# Predicting Student GPA using Survey Responses

This notebook is an experiment to see how successful we can be at predicting GPA using survey responses alone. That is to say, can well can we tell the grade point of a student based on how satisfied they rate themselves with their education in the survey questionaire? Are more satisfied students strongly likely to be good students?

I'm curious to see how bad (or surprisingly good) the result would be. The better the result, the more differenciable the survey-takers, and hence, (probably) the better the survey is. Personally I am not confident that this will be true-ish as I think most users [basically all answer the same way](https://xkcd.com/1098/), regardless of how poor things *really* are for them.

In [None]:
import pandas as pd
students = pd.read_csv('../input/STUDENT-SURVEY.csv', encoding='latin-1')
students.head(3)

To start with, here are our GPAs.

In [None]:
import seaborn as sns
sns.kdeplot(students['S.S.C (GPA)'])
sns.kdeplot(students['H.S.C (GPA)'])

They're fairly, but surprisingly not totally, correlated. H.S.C. looks easier to model, so let's stick to that one.

In [None]:
students.loc[:, ['S.S.C (GPA)', 'H.S.C (GPA)']].corr()

In [None]:
target_var = 'H.S.C (GPA)'

Next we do a ton of feature selection. In particular, we throw out the fields that give GPA-ish information. We want to stick to the survey questions: things like how satisfied are you with X, how good is Y, etcetera.

In [None]:
base = (pd.get_dummies(students.Faculty)
     .rename(columns={'Arts': 'English Degree',
                      'Law': 'Law Degree'})
     .drop('Business', axis='columns')).join(
 pd.get_dummies(students['Business Program']).add_suffix(' Business Degree')
)
base.head(3)

In [None]:
students_under_consideration = students.loc[students['Masters Academic Year in EU'].isnull()]
base = base.iloc[students_under_consideration.index.values]

In [None]:
base = base.assign(
    Year=students_under_consideration.iloc[:, 8].map(lambda v: v.split(" ")[0][:1] if pd.notnull(v) else v).astype(float)
)

In [None]:
students['Classes are mostly'].value_counts()

Interestingly enough, irregular students have a lower GPA on average.

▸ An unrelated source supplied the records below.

-- ==== Sys2Proof/Laws/Ops.lean ====
section
/-! SUPPORT. One specification per shared operation: bounds check, fetch, fault entry, key priority, sprite bits, ALU results, the host's operations. -/

namespace Sys2Proof.Machine

/-- The address space has 4096 bytes (00_scope.md R5). -/
theorem memSize_eq : Config.memSize = 4096 := rfl

/-! ### Bounds and fetch (spec/20_memory.md R68, R64) -/

/-- The bounds check fails exactly where the range is not empty and passes 0xFFF. -/
theorem rangePassesEnd_iff (base len : Nat) :
    rangePassesEnd base len = true ↔ 1 ≤ len ∧ 0xFFF < base + len - 1 := by
  have := memSize_eq
  rw [rangePassesEnd, Bool.and_eq_true, decide_eq_true_iff, decide_eq_true_iff]
  omega

/-- A range that does not pass the end, when not empty, lies in the address space. -/
theorem rangePassesEnd_false {base len : Nat} (h : rangePassesEnd base len = false) (hl : 1 ≤ len) :
    base + len ≤ Config.memSize := by
  have : ¬(1 ≤ len ∧ 0xFFF < base + len - 1) := by rw [← rangePassesEnd_iff, h]; decide
  have := memSize_eq
  omega

/-- Fetch fails exactly where `PC + 1 > 0xFFF`. -/
theorem State.fetch_none_iff (s : State) : s.fetch = none ↔ 0xFFF < s.pc.toNat + 1 := by
  have := memSize_eq
  rw [State.fetch]
  split
  · exact iff_of_true rfl (by omega)
  · exact iff_of_false (by simp) (by omega)

/-- What a fetch that succeeds reads. -/
theorem State.fetch_some {s : State} {op : Word} (h : s.fetch = some op) :
    s.pc.toNat + 1 ≤ 0xFFF ∧
      op = assembleOpcode (Memory.read s.mem s.pc.toNat) (Memory.read s.mem (s.pc.toNat + 1)) := by
  have := memSize_eq
  rw [State.fetch] at h
  split at h
  · cases h
  · next hp => exact ⟨by omega, (Option.some.inj h).symm⟩

/-- A fetch inside the address space succeeds. -/
theorem State.fetch_eq {s : State} (h : s.pc.toNat + 1 ≤ 0xFFF) :
    s.fetch = some (assembleOpcode (Memory.read s.mem s.pc.toNat) (Memory.read s.mem (s.pc.toNat + 1))) := by
  rw [State.fetch, if_neg (by have := memSize_eq; omega)]

/-- `opcodeAt` is the big-endian word of the two bytes at `PC` (R64). -/
theorem opcodeAt_eq (s : State) :
    opcodeAt s = assembleOpcode (Memory.read s.mem s.pc.toNat) (Memory.read s.mem (s.pc.toNat + 1)) := by
  apply BitVec.eq_of_toNat_eq
  rw [opcodeAt, BitVec.toNat_ofNat, ← assembleOpcode_toNat, Nat.mod_eq_of_lt (BitVec.isLt _)]

/-- What a fetch inside the address space answers. -/
theorem State.fetch_opcodeAt {s : State} (h : s.pc.toNat + 1 ≤ 0xFFF) : s.fetch = some (opcodeAt s) := by
  rw [opcodeAt_eq]
  exact State.fetch_eq h

/-- A fetch that succeeds answers the opcode at `PC`, which lies in the address space. -/
theorem State.fetch_some_opcodeAt {s : State} {op : Word} (h : s.fetch = some op) :
    s.pc.toNat + 1 ≤ 0xFFF ∧ op = opcodeAt s := by
  rw [opcodeAt_eq]
  exact State.fetch_some h

/-! ### Frames -/

/-- Fault entry as a relation (60_exceptions.md R308). -/
theorem State.raise_entersFault (s : State) (c : FaultCause) : EntersFault c s (s.raise c) := by
  refine ⟨rfl, rfl, fun p hp => ?_⟩
  cases p <;> simp_all [Piece.Same]

/-- Nothing changes from a state to itself. -/
theorem ChangesOnly.refl (ps : List Piece) (s : State) : ChangesOnly ps s s := by
  intro p _
  cases p <;> simp [Piece.Same]

/-! ### Keys (44_keypad.md R210, R213, R214) -/

/-- A key rises where it was up and is down. -/
theorem State.rising_getLsbD (s : State) {k : Nat} (hk : k < 16) :
    s.rising.getLsbD k = true ↔ risesAt s k := by
  simp [State.rising, risesAt, hk, and_comm]

/-- No key: every bit is 0. -/
theorem leastKey_none_iff (w : Word) : leastKey w = none ↔ ∀ k < 16, w.getLsbD k = false := by
  simp [leastKey, List.find?_eq_none]

/-- The least key: its bit is 1 and every lower one 0. -/
theorem leastKey_some {w : Word} {k : Nat} (h : leastKey w = some k) :
    k < 16 ∧ w.getLsbD k = true ∧ ∀ j < k, w.getLsbD j = false := by
  rw [leastKey, List.find?_range_eq_some] at h
  obtain ⟨h1, h2, h3⟩ := h
  exact ⟨by simpa using h2, h1, fun j hj => by simpa using h3 j hj⟩

/-- The selected key as a number: the value modulo 16. -/
theorem selectedKey_toNat (b : Byte) : (selectedKey b).toNat = b.toNat % 16 := by
  simp [selectedKey]

/-! ### Parameters at the values the spec takes (00_scope.md R6) -/

/-- The shift operand is `V[x]` (42_alu.md R168, R170). -/
@[simp] theorem shiftOperand_eq (x y : RegIdx) (s : State) : shiftOperand x y s = s.getV x := rfl

/-- Bit 7 of a sprite byte is its leftmost pixel (43_display.md R193). -/
@[simp] theorem spriteBit_eq (b : Byte) (c : Nat) : spriteBit b c = b.getLsbD (7 - c) := rfl

/-- The draw's own predicate on pixels is SpriteCovers (43_display.md R192 to R195). -/
theorem setsPixel_iff (s : State) (x0 y0 : Byte) (n r c : Nat) :
    setsPixel s.mem x0 y0 s.i.toNat n r c = true ↔ SpriteCovers s x0.toNat y0.toNat n r c := by
  simp only [setsPixel, setsColumn, List.any_eq_true, List.mem_range, Bool.and_eq_true, decide_eq_true_eq,
    spriteBit_eq]
  constructor
  · rintro ⟨j, hj, hr, b, hb, h1, h2⟩
    exact ⟨j, b, hj, hb, hr, h2, h1⟩
  · rintro ⟨j, b, hj, hb, hr, h2, h1⟩
    exact ⟨j, hj, hr, b, hb, h1, h2⟩

/-! ### Operand values (spec/30_encoding.md R94, 45_timers_index_memory.md R235) -/

/-- `zext_16` keeps the number. -/
@[simp] theorem zext16_toNat (nnn : BitVec 12) : (zext16 nnn).toNat = nnn.toNat := by
  have := nnn.isLt
  simp only [zext16, BitVec.toNat_setWidth]
  omega

/-- The glyph address as a number. -/
theorem glyphAddress_toNat (b : Byte) : (glyphAddress b).toNat = 0x050 + 5 * b.toNat := by
  have := b.isLt
  simp only [glyphAddress, Params.fx29Base, BitVec.toNat_ofNat]
  omega

/-! ### ALU results as numbers (42_alu.md R172) -/

/-- A flag byte is 0 or 1 (10_state.md R21). -/
theorem flagByte_toNat (b : Bool) : (flagByte b).toNat = if b then 1 else 0 := by
  cases b <;> rfl

theorem sumByte_toNat (a b : Byte) : (sumByte a b).toNat = (a.toNat + b.toNat) % 256 := by
  simp [sumByte]

theorem diffByte_toNat (a b : Byte) :
    (diffByte a b).toNat = if b.toNat ≤ a.toNat then a.toNat - b.toNat else a.toNat + 256 - b.toNat := by
  have := a.isLt
  have := b.isLt
  simp only [diffByte, BitVec.toNat_ofNat]
  split <;> omega

theorem shrByte_toNat (a : Byte) : (shrByte a).toNat = a.toNat / 2 := by
  have := a.isLt
  simp only [shrByte, BitVec.toNat_ofNat, Nat.shiftRight_eq_div_pow]
  omega

theorem shlByte_toNat (a : Byte) : (shlByte a).toNat = a.toNat * 2 % 256 := by
  simp [shlByte, Nat.shiftLeft_eq]

/-! ### The host's operations (40_operations.md R123, R126; 70_reset_and_hazards.md R340) -/

/-- One timer's step never wraps below zero. -/
theorem timerStep_toNat (b : Byte) : (timerStep b).toNat = b.toNat - 1 := by
  have := b.isLt
  simp only [timerStep]
  split
  · next h => simp [h]
  · next h =>
    have hb : b.toNat ≠ 0 := fun h0 => h (BitVec.eq_of_toNat_eq (by simpa using h0))
    rw [BitVec.toNat_sub]
    simp only [BitVec.toNat_ofNat]
    omega

/-- A ROM is too large past 3584 bytes. -/
theorem romTooLarge_iff (len : Nat) : romTooLarge len = true ↔ 4096 < len + 0x200 := by
  rw [romTooLarge, decide_eq_true_iff, memSize_eq, Config.progBase]

/-- A ROM that is too large changes nothing but the answer. -/
theorem State.loadROM_tooLarge {s : State} {bytes : List Byte} (h : romTooLarge bytes.length = true) :
    s.loadROM bytes = { s with events := .romTooLarge :: s.events } := by
  rw [State.loadROM, if_pos h]

/-- A ROM that fits is written from 0x200 up. -/
theorem State.loadROM_fits {s : State} {bytes : List Byte} (h : romTooLarge bytes.length = false) :
    s.loadROM bytes =
      { s with mem := Memory.writeBytes s.mem Config.progBase bytes, events := .romOk :: s.events } := by
  rw [State.loadROM, if_neg (by simp [h])]

/-- Reset puts every piece of the hardware's at its reset value and keeps the model's own fields. -/
theorem State.resetAll_hardware (s : State) {p : Piece} (h : p.isHardware = true) :
    p.Same State.reset s.resetAll := by
  cases p <;> first | exact absurd h (by decide) | exact rfl | exact fun _ => rfl | exact fun _ _ => rfl

end Sys2Proof.Machine
end

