/-- Settles O40: `Fx0A` follows the least rising key, which is none or the given one. -/
theorem keyWaitStallsOrTakesLeastRisingKey : Obligations.KeyWaitStallsOrTakesLeastRisingKey := by
  intro x s
  refine ⟨fun hnone => ?waits, fun k hk hrises hmin => ?takes⟩
  case waits =>
    exact ⟨_, exec_opFx0A_of_none (leastKey_rising_none hnone), rfl, s.waitHere_changesOnly⟩
  case takes =>
    obtain ⟨hx, hregs, hpc, hframe⟩ := s.setV_advance_writes x (BitVec.ofNat 8 k)
    refine ⟨_, exec_opFx0A_of_some (leastKey_rising_some hk hrises hmin), ?_, hregs, rfl, hpc, hframe⟩
    rw [hx, BitVec.toNat_ofNat]
    omega

/-- Settles O42: `Fx07` writes one register, `Fx15` and `Fx18` one timer each. -/
theorem timerTransfers : Obligations.TimerTransfers := fun x s =>
  ⟨⟨_, exec_opFx07 x s, s.setV_advance_writes x s.dt⟩,
    ⟨_, exec_opFx15 x s, rfl, rfl, s.setDt_advance_changesOnly _⟩,
    ⟨_, exec_opFx18 x s, rfl, rfl, s.setSt_advance_changesOnly _⟩⟩

/-- Settles O44: a sum up to 0xFFF fits in 16 bits; a greater one is the branch that raises the fault. -/
theorem addToIndexOrFault : Obligations.AddToIndexOrFault := by
  intro x s
  refine ⟨fun h => ⟨_, exec_opFx1E_of_le h, ?sum, rfl, s.setI_advance_changesOnly _⟩,
    fun h => ⟨_, exec_opFx1E_of_gt h, s.raise_entersFault _⟩⟩
  case sum =>
    rw [State.advance_i, State.setI_i, BitVec.toNat_ofNat]
    omega

/-- Settles O45: `Fx29` writes the glyph's address to `I`, whose number is `glyphAddress_toNat`. -/
theorem indexPointsAtGlyph : Obligations.IndexPointsAtGlyph := fun x s =>
  ⟨_, exec_opFx29 x s, glyphAddress_toNat (s.getV x), rfl, s.setI_advance_changesOnly _⟩

end Sys2Proof.Machine

/-! Memory transfers (45_timers_index_memory.md section 3). -/

namespace Sys2Proof.Machine

/-- Byte `k` of a range that was written inside the address space. -/
theorem Memory.read_writeBytes_getElem {m : List Host.Cell} (h : Memory.wf m = true) {a : Nat} {bs : List Byte}
    (ha : a + bs.length ≤ Config.memSize) {k : Nat} (hk : k < bs.length) :
    Memory.read (Memory.writeBytes m a bs) (a + k) = bs[k] := by
  rw [Memory.read_writeBytes h a bs ha, dif_pos ⟨by omega, by omega⟩]
  simp

/-- The digits have the byte as their value, and the last two are digits (R236). -/
theorem decimalDigits_value (b : Byte) :
    b.toNat = 100 * (BitVec.ofNat 8 (b.toNat / 100)).toNat + 10 * (BitVec.ofNat 8 (b.toNat / 10 % 10)).toNat +
        (BitVec.ofNat 8 (b.toNat % 10)).toNat ∧
      (BitVec.ofNat 8 (b.toNat / 10 % 10)).toNat ≤ 9 ∧ (BitVec.ofNat 8 (b.toNat % 10)).toNat ≤ 9 := by
  have := b.isLt
  simp only [BitVec.toNat_ofNat]
  omega
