-- ==== Sys2Proof/Machine/Process.lean ====
section
/-! DEFINITION. The per-sample command PROC (spec rules R171 to R206), in the ten steps of the source. -/

namespace Sys2Proof.Machine

/-! ### Step 1 (R175) -/

/-- `STATE` after step 1: a voice in Pending enters InTransit. -/
def enterSweep (x : SweepState) : SweepState :=
  match x with
  | .pending => .inTransit
  | .inTransit => .inTransit
  | .atTarget => .atTarget

/-- `LFO_PHASE` after step 1: a voice in Pending starts its ease curve from the beginning. -/
def enterPhase (x : SweepState) (phase : F32) : F32 :=
  match x with
  | .pending => f0
  | .inTransit => phase
  | .atTarget => phase

/-! ### Steps 5 to 8 (R180 to R187) -/

/-- Step 6: the shaped value, inverted for a descending sweep (R182). -/
def directed (start target sh : F32) : F32 := if fgt start target then fsub f1 sh else sh

/-- Step 7: the candidate frequency, before any clamp (R183). -/
def candidate (start target sh : F32) : F32 :=
  scalerScale (windowScaler (rangeNew start target)) (directed start target sh)

/-- Step 8, first half: within the tolerance of the target, inclusive, or outside the window; a NaN candidate is outside
(R184, R185). -/
def converged (start target cand : F32) : Bool :=
  fle (fabs (fsub cand target)) Config.targetFrequencyTolerance ||
    !rangeContains (rangeNew start target) cand

/-- What steps 5 to 8 yield: `STATE`, `CURRENT_FREQ`, and the trace's unconstrained word. -/
structure SweepResult where
  sweep : SweepState
  current : F32
  unconstrained : Word
  deriving DecidableEq, Repr

/-- Steps 5 to 8 on the `STATE` after step 1, which is never Pending (R180); `draw` numbers the bits a NaN candidate shows
in the trace. -/
def sweepStep (draw : Nat) (x : SweepState) (start target sh : F32) : SweepResult :=
  match x with
  | .atTarget => ⟨.atTarget, target, target⟩
  | .pending | .inTransit =>
    let cand := candidate start target sh
    if converged start target cand then ⟨.atTarget, target, portBits draw cand⟩
    else ⟨.inTransit, rangeConstrain (rangeNew start target) cand, portBits draw cand⟩

/-! ### The whole command (R193) -/

/-- Step 2: the LFO's frequency in this sample, not stored (R176). -/
def lfoFrequency (s : State) (m : F32) : F32 := fmul s.lfoBaseFreq m

/-- Step 3: the LFO's step in this sample, from the phase step 1 leaves (R177). -/
def lfoStep (s : State) (m : F32) : GenResult :=
  genStep lfoWave (enterPhase s.sweep s.lfoPhase) (lfoFrequency s m) s.sampleRate

/-- Step 3: the normalised ramp `t` of this sample (R177). -/
def rampOf (s : State) (m : F32) : F32 := normalise (lfoStep s m).output

/-- Step 4: the shaped value of this sample (R179). -/
def shapedOf (s : State) (m c1 c2 : F32) : F32 := shape c1 c2 (rampOf s m)

/-- Steps 5 to 8 of this sample. -/
def sweepOf (s : State) (m c1 c2 : F32) : SweepResult :=
  sweepStep (s.nanDraws + 2) (enterSweep s.sweep) s.startFreq s.targetFreq (shapedOf s m c1 c2)

/-- Step 9: the output word of this sample, for a waveform `wave` (R190, R192). -/
def outputOf (wave : F32 → F32) (s : State) : Word :=
  portBits (s.nanDraws + 3) (bankSum wave s.oscCount.toNat s.oscPhase)

/-- Step 10: the trace record (R195). -/
def traceOf (wave : F32 → F32) (m c1 c2 : F32) (s : State) : TraceRecord where
  start := s.startFreq
  target := s.targetFreq
  stateBefore := stateWord s.sweep
  stateAfter := stateWord (sweepOf s m c1 c2).sweep
  lfoValue := portBits s.nanDraws (rampOf s m)
  shaped := portBits (s.nanDraws + 1) (shapedOf s m c1 c2)
  unconstrained := (sweepOf s m c1 c2).unconstrained
  clamped := (sweepOf s m c1 c2).current
  output := outputOf wave s

/-- The registers an accepted PROC leaves (R194), and the four NaN draws it may have used. -/
def advanceVoice (m c1 c2 : F32) (s : State) : State :=
  { s with
    sweep := (sweepOf s m c1 c2).sweep
    lfoPhase := (lfoStep s m).phase
    currentFreq := (sweepOf s m c1 c2).current
    oscPhase :=
      bankAdvance s.oscCount.toNat (sweepOf s m c1 c2).current s.sampleRate s.detuneOffset s.oscPhase
    nanDraws := s.nanDraws + 4 }

/-- An accepted PROC, for a waveform `wave` of the audio oscillators: registers, trace record, response (R192 to R195). -/
def produceSample (wave : F32 → F32) (m c1 c2 : F32) (s : State) : State :=
  accept (outputOf wave s) (emitTrace (traceOf wave m c1 c2 s) (advanceVoice m c1 c2 s))

/-- PROC (R193), with the OPEN waveform `OSC_WAVE`. The control points are not validated (R173). -/
def execProc (m c1 c2 : F32) (s : State) : Host.Outcome State Fault Refusal :=
  .next (whenInitialised s fun s => whenValid (frequencyOk m) 1 s fun s => produceSample oscWave m c1 c2 s)

end Sys2Proof.Machine
end

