-- ==== Sys2Proof/WellFormed.lean ====
section
/-! DEFINITION. Which commands are well formed: an RDSR names a defined status-register index (spec rules R56, R72). Every
pattern of every operand word is an operand (R73, R76), so the other commands carry no condition. -/

namespace Sys2Proof

/-- The defined status-register indices: `0x00` to `0x06`, `0x08`, `0x10` to `0x1F` and `0x20` to `0x2F` (R72). -/
def definedIndex (idx : BitVec 8) : Bool :=
  idx.toNat ≤ 0x06 || idx.toNat == 0x08 || (0x10 ≤ idx.toNat && idx.toNat ≤ 0x2F)

/-- The check of one command. -/
def wellFormed : Instr → Bool
  | .init _ _ _ _ _ => true
  | .sett _ => true
  | .sets _ => true
  | .detune _ => true
  | .proc _ _ _ => true
  | .rdsr idx => definedIndex idx
  | .isat => true

/-- A command the encoding admits. -/
abbrev WellFormed (i : Instr) : Prop := wellFormed i = true

end Sys2Proof
end

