@[simp] theorem toNat_packF32 {neg : Bool} {p : Nat} (h : p < 2 ^ 31) :
    (packF32 neg p).toNat = (if neg then 2 ^ 31 else 0) + p := by
  cases neg <;> simp [packF32] <;> omega

@[simp] theorem magPattern_packF32 {neg : Bool} {p : Nat} (h : p < 2 ^ 31) :
    magPattern (packF32 neg p) = p := by
  rw [magPattern, toNat_packF32 h]
  cases neg
  · simp; omega
  · simp; omega

@[simp] theorem signBit_packF32 {neg : Bool} {p : Nat} (h : p < 2 ^ 31) : signBit (packF32 neg p) = neg := by
  rw [signBit_eq, toNat_packF32 h]
  cases neg
  · simpa using h
  · simp

/-- A pattern is its sign and its magnitude pattern. -/
@[simp] theorem packF32_self (v : F32) : packF32 (signBit v) (magPattern v) = v := by
  apply BitVec.eq_of_toNat_eq
  rw [toNat_packF32 (magPattern_lt v), ← toNat_eq]

theorem f32_ext {a b : F32} (hs : signBit a = signBit b) (hm : magPattern a = magPattern b) : a = b := by
  rw [← packF32_self a, ← packF32_self b, hs, hm]

@[simp] theorem signBit_fneg (v : F32) : signBit (fneg v) = !signBit v := signBit_packF32 (magPattern_lt v)

@[simp] theorem magPattern_fneg (v : F32) : magPattern (fneg v) = magPattern v := magPattern_packF32 (magPattern_lt v)

@[simp] theorem signBit_fabs (v : F32) : signBit (fabs v) = false := signBit_packF32 (magPattern_lt v)

@[simp] theorem magPattern_fabs (v : F32) : magPattern (fabs v) = magPattern v := magPattern_packF32 (magPattern_lt v)

@[simp] theorem isNaN_fneg (v : F32) : isNaN (fneg v) = isNaN v := by simp [isNaN]

@[simp] theorem isNaN_fabs (v : F32) : isNaN (fabs v) = isNaN v := by simp [isNaN]

@[simp] theorem isInf_fneg (v : F32) : isInf (fneg v) = isInf v := by simp [isInf]

@[simp] theorem finite_fneg (v : F32) : finite (fneg v) = finite v := by simp [finite]

@[simp] theorem value_fneg (v : F32) : value (fneg v) = -value v := by
  cases h : signBit v <;> simp [value, h]

/-- The three classes exclude each other: a finite value is no NaN and no infinity. -/
theorem finite_iff (v : F32) : finite v = true ↔ isNaN v = false ∧ isInf v = false := by
  simp only [finite, isNaN, isInf, decide_eq_true_eq, decide_eq_false_iff_not, beq_eq_false_iff_ne]
  omega

/-! ### Magnitudes -/

/-- A pattern split as a multiple `k` of 2^23 and a significand `m`, in the three ways it can be. -/
theorem magnitude_split {k m : Nat} (h : (k = 0 ∧ m < 2 ^ 24) ∨ (2 ^ 23 ≤ m ∧ m ≤ 2 ^ 24)) :
    magnitude (k * 2 ^ 23 + m) = m * 2 ^ k := by
  unfold magnitude
  by_cases h0 : (k * 2 ^ 23 + m) / 2 ^ 23 = 0
  · have hk : k = 0 := by omega
    subst hk
    rw [if_pos h0]
    omega
  · rw [if_neg h0]
    by_cases h24 : m = 2 ^ 24
    · subst h24
      have h1 : (k * 2 ^ 23 + 2 ^ 24) / 2 ^ 23 = k + 2 := by omega
      have h2 : (k * 2 ^ 23 + 2 ^ 24) % 2 ^ 23 = 0 := by omega
      rw [h1, h2, show k + 2 - 1 = k + 1 from rfl, pow_succ]
      ring
    · have h1 : (k * 2 ^ 23 + m) / 2 ^ 23 = k + 1 := by omega
      have h2 : 2 ^ 23 + (k * 2 ^ 23 + m) % 2 ^ 23 = m := by omega
      rw [h1, h2, Nat.add_sub_cancel]

theorem magnitude_lt_succ (p : Nat) : magnitude p < magnitude (p + 1) := by
  by_cases hp : p / 2 ^ 23 = 0
  · have e0 := magnitude_split (k := 0) (m := p) (.inl ⟨rfl, by omega⟩)
    have e1 := magnitude_split (k := 0) (m := p + 1) (.inl ⟨rfl, by omega⟩)
    simp only [Nat.zero_mul, Nat.zero_add] at e0 e1
    rw [e0, e1]
    simp
  · obtain ⟨k, hk⟩ : ∃ k, p / 2 ^ 23 = k + 1 := ⟨p / 2 ^ 23 - 1, by omega⟩
    obtain ⟨m, hm⟩ : ∃ m, p = k * 2 ^ 23 + m := ⟨p - k * 2 ^ 23, by omega⟩
    have h1 : 2 ^ 23 ≤ m := by omega
    have h2 : m < 2 ^ 24 := by omega
    subst hm
    rw [magnitude_split (.inr ⟨h1, by omega⟩), show k * 2 ^ 23 + m + 1 = k * 2 ^ 23 + (m + 1) by omega,
      magnitude_split (.inr ⟨by omega, by omega⟩)]
    exact Nat.mul_lt_mul_of_pos_right (by omega) (Nat.two_pow_pos k)

/-- A larger pattern has a larger magnitude: the order of the patterns is the order of the values. -/
theorem magnitude_strictMono : StrictMono magnitude := strictMono_nat_of_lt_succ magnitude_lt_succ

But it's not that significant an effect, due to the small sample size.

In [None]:
students.groupby('Regular/Irregular')['H.S.C (GPA)'].mean(), students.groupby('Regular/Irregular')['H.S.C (GPA)'].std()

In [None]:
base = base.assign(
    Coaching=students['Did you ever attend a Coaching center?'].map(lambda v: v == "Yes"),
    Regularity=students['Regular/Irregular'].astype(bool),
    Quality_Has_Improved=students['Do you feel that the quality of education improved at EU over the last year?'].map(lambda v: v == "Yes"),
    Image_Has_Improved=students['Do you feel that the image of the University improved over the last year?'].map(lambda v: v == "Yes")
)

In [None]:
survey_results = base.join(students_under_consideration.iloc[:, 30:80])

In [None]:
survey_results = survey_results.dropna()

In [None]:
survey_results.shape

We'll use ridge regression, because why not?

In [None]:
from sklearn.linear_model import Ridge
import numpy as np

clf = Ridge(alpha=1.0)
clf.fit(survey_results, students_under_consideration.loc[survey_results.index.values][target_var])

In [None]:
Y = clf.predict(survey_results)

And we get...

In [None]:
# sns.kdeplot(students['S.S.C (GPA)'])
sns.kdeplot(students['H.S.C (GPA)'].rename('GPA'))
sns.kdeplot(pd.Series(Y).rename('GPA (Predicted)'))

...it's not very good!

You can tell from this plot that the classifier mostly failed right away because of how densely clustered the result is around 4. This indicates that the model did not that much better at capturing the shape of the data than just settling on the average of the distribution at large.

Obviously we want a classifier that does better than that, but this one mostly doesn't!

Another view:

In [None]:
sns.jointplot(x=students['H.S.C (GPA)'].rename('GPA'), 
              y=pd.Series(Y).rename('GPA (Predicted)'))

## To-Do

Fit statistics.

## Conclusion

Student GPA is not correlated with the level of satisfication that they indicate on survey data.